Prof. Melvyn A Goodale
时间: 2007-09-07 15:00 - 17:00
地点: Room 103 of Department of Psychology
Visual systems first evolved not to enable animals to see, but to provide distal
sensory control of their movements. Vision as 'sight' is a relative newcomer
on the evolutionary landscape, but its emergence has enabled animals to carry
out complex cognitive operations on representations of the world. In the more
ancient visuomotor systems, there is a basic isomorphism between visual input
and motor output. In representational vision, there are many cognitive ‘buffers’

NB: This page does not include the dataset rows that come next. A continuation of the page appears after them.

-- ==== Sys2Proof/Machine/Float.lean ====
section
/-! DEFINITION. Number formats (R100 to R105, R156), exact values and their one rounding, FP32 arithmetic (R169),
the correctly rounded functions of R170, A40 (R111, R117) and the random numbers of R175. -/

namespace Sys2Proof.Machine

/-- An exact value: not a number, an infinity, a signed zero, or m * 2^e with m not 0. -/
inductive FVal where
  | nan
  | inf (neg : Bool)
  | zero (neg : Bool)
  | fin (m : Int) (e : Int)
deriving DecidableEq, Repr

/-- Length of a number in bits. -/
def bitLen (n : Nat) : Nat := if n = 0 then 0 else Nat.log2 n + 1

/-- m * 2^e, with a sign for zero. -/
def fmk (m e : Int) (neg : Bool) : FVal := if m = 0 then .zero neg else .fin m e

/-- Exact negation. -/
def fneg : FVal → FVal
  | .nan => .nan
  | .inf n => .inf !n
  | .zero n => .zero !n
  | .fin m e => .fin (-m) e

/-- Is the sign negative. -/
def fsign : FVal → Bool
  | .nan => false
  | .inf n => n
  | .zero n => n
  | .fin m _ => decide (m < 0)

/-- Exact sum: an exact zero is +0 unless both addends are −0 (R118, R169). For normal mode R117 gives only +0 plus −0; the model
takes x plus −x and −0 plus −0 there as R118 has them (DESIGN CHOICE, log entry 126). -/
def fadd : FVal → FVal → FVal
  | .nan, _ => .nan
  | _, .nan => .nan
  | .inf a, .inf b => if a = b then .inf a else .nan
  | .inf a, _ => .inf a
  | _, .inf b => .inf b
  | .zero a, .zero b => .zero (a && b)
  | .zero _, .fin m e => .fin m e
  | .fin m e, .zero _ => .fin m e
  | .fin m e, .fin n g =>
    let k := min e g
    fmk (m * 2 ^ (e - k).toNat + n * 2 ^ (g - k).toNat) k false

/-- Exact product; an infinity times a zero is not a number (R110). -/
def fmul : FVal → FVal → FVal
  | .nan, _ => .nan
  | _, .nan => .nan
  | .inf _, .zero _ => .nan
  | .zero _, .inf _ => .nan
  | .inf a, b => .inf (xor a (fsign b))
  | a, .inf b => .inf (xor (fsign a) b)
  | .zero a, b => .zero (xor a (fsign b))
  | a, .zero b => .zero (xor (fsign a) b)
  | .fin m e, .fin n g => .fin (m * n) (e + g)

/-- Multiply by 2^k exactly. -/
def fscale (k : Int) : FVal → FVal
  | .fin m e => .fin m (e + k)
  | v => v

/-- m * 2^e in units of 2^q, rounded to nearest even; `sticky` says that the exact value lies just above. -/
def rneQuant (m : Nat) (e q : Int) (sticky : Bool) : Nat :=
  if q ≤ e then m * 2 ^ (e - q).toNat
  else
    let k := (q - e).toNat
    if bitLen m + 1 < k then 0
    else
      let d := m / 2 ^ k
      let r := m % 2 ^ k
      let h := 2 ^ (k - 1)
      if h < r ∨ (r = h ∧ (sticky ∨ d % 2 = 1)) then d + 1 else d

/-- Magnitude m * 2^e as an FP32 pattern without sign, rounded to nearest even, subnormals honoured, above the range
infinity (R116, R169). -/
def f32Mag (m : Nat) (e : Int) (sticky : Bool) : Nat :=
  if m = 0 then 0
  else
    let top : Int := bitLen m - 1 + e
    let q := max (top - 23) (-149)
    if 300 < top then 0x7F800000
    else min 0x7F800000 ((q + 149).toNat * 2 ^ 23 + rneQuant m e q sticky)

/-- The canonical quiet NaN of FP32 (R110). -/
def f32Nan : Nat := 0x7FC00000

/-- An exact value rounded to FP32. -/
def f32Enc : FVal → Nat
  | .nan => f32Nan
  | .inf n => b2n n * 2 ^ 31 + 0x7F800000
  | .zero n => b2n n * 2 ^ 31
  | .fin m e => b2n (decide (m < 0)) * 2 ^ 31 + f32Mag m.natAbs e false

/-- The value of an FP32 pattern. -/
def f32Dec (b : Nat) : FVal :=
  let s := tb b 31
  let x := bf b 30 23
  let f := bf b 22 0
  if x = 255 then (if f = 0 then .inf s else .nan)
  else if x = 0 then fmk ((if s then -1 else 1) * (f : Int)) (-149) s
  else .fin ((if s then -1 else 1) * ((f + 2 ^ 23 : Nat) : Int)) ((x : Int) - 150)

between input and output. Thus, in this system, the relationship between what
is on the retina and the behaviour of the organism cannot be understood without
reference to other mental states, including those typically described as
“conscious”. The duplex nature of vision is reflected in the organization of the
visual pathways in the primate cerebral cortex. The dorsal 'action' stream
projecting from primary visual cortex to the posterior parietal cortex provides
flexible control of more ancient subcortical visuomotor modules for the control
of motor acts. The ventral 'perceptual' stream projecting from the primary visual
cortex to the temporal lobe provides the rich and detailed representation of the
world required for cognitive operations.
This might sound rather like Cartesian dualism—the existence of a conscious
mind separate from a reflexive machine. But the division of labour between the
two streams has nothing to do with the kind of dualism that Descartes
proposed. Although the two kinds of visual processing are separate, both are
embodied in the hardware of the brain. Moreover, there is a complex but
seamless interaction between the ventral and the dorsal streams in the
production of adaptive behavior. The selection of appropriate goal objects
depends on the perceptual machinery of the ventral stream, while the
execution of a goal-directed action is mediated by dedicated on-line control
systems in the dorsal stream and associated motor areas. Ultimately then,
both streams contribute to the production of goal-directed actions.